**INSTRUCTIONS FOR THE TASK**
Output only the lines of the entries that follow, starting at the one with "end Sys2Proof.Machine" and running down to the one with "together (R34). -/", both included and unchanged.

**TASK INPUT**
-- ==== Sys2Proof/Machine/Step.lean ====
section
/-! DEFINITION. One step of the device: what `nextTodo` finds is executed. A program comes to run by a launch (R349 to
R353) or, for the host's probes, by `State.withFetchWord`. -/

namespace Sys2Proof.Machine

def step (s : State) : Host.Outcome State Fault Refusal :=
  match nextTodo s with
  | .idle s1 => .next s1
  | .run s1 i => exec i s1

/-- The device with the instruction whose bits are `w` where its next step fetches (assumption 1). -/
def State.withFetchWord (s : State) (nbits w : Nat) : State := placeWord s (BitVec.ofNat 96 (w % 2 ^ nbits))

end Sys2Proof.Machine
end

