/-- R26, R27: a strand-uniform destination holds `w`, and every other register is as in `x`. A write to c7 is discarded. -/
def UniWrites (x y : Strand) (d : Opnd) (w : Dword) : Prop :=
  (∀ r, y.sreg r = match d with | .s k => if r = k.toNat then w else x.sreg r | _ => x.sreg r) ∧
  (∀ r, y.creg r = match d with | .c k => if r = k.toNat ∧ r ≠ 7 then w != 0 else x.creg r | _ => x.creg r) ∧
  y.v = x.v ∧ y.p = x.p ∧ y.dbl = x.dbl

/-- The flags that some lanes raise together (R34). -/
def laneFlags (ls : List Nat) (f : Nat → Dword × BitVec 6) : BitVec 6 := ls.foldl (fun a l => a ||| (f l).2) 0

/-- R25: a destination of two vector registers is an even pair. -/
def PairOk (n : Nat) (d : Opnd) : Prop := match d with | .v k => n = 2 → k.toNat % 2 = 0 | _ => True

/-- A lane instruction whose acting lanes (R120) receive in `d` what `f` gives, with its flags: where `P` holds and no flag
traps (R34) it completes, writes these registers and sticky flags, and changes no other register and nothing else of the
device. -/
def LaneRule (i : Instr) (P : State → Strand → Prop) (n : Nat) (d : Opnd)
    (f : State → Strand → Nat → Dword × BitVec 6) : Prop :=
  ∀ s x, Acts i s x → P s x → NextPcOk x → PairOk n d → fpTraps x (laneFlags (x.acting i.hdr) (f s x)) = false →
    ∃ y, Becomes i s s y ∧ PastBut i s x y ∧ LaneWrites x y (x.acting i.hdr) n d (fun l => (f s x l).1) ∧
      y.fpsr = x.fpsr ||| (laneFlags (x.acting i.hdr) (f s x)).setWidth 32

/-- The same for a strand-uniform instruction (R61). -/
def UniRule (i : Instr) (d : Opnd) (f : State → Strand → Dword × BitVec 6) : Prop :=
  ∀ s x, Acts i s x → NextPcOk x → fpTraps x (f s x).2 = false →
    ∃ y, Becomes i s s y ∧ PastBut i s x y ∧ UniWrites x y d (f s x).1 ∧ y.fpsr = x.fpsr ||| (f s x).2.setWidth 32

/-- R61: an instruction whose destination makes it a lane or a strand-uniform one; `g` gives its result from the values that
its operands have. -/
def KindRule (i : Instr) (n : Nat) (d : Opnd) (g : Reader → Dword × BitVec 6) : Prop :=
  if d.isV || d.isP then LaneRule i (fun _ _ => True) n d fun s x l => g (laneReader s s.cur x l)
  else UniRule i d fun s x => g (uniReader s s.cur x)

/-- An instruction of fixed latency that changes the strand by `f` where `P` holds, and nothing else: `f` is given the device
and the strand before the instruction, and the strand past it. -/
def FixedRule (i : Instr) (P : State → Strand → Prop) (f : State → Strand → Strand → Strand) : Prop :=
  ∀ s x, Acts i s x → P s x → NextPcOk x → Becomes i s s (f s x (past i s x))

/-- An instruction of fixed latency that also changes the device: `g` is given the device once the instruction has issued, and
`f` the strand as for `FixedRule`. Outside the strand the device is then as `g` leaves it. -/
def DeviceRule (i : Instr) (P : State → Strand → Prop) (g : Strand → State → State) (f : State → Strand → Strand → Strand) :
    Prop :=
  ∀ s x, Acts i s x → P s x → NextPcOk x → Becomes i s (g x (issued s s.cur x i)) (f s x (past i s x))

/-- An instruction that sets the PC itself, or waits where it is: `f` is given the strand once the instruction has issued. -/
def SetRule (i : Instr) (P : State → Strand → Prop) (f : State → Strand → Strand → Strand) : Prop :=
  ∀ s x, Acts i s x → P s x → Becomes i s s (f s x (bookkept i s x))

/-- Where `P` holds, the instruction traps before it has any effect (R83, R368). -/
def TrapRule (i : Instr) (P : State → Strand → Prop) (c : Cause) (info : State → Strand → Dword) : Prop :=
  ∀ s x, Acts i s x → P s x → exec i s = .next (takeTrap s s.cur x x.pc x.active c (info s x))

**OUTPUT FOR THIS TASK**
end Sys2Proof.Machine
end

/-- R26, R27: a strand-uniform destination holds `w`, and every other register is as in `x`. A write to c7 is discarded. -/
def UniWrites (x y : Strand) (d : Opnd) (w : Dword) : Prop :=
  (∀ r, y.sreg r = match d with | .s k => if r = k.toNat then w else x.sreg r | _ => x.sreg r) ∧
  (∀ r, y.creg r = match d with | .c k => if r = k.toNat ∧ r ≠ 7 then w != 0 else x.creg r | _ => x.creg r) ∧
  y.v = x.v ∧ y.p = x.p ∧ y.dbl = x.dbl

/-- The flags that some lanes raise together (R34). -/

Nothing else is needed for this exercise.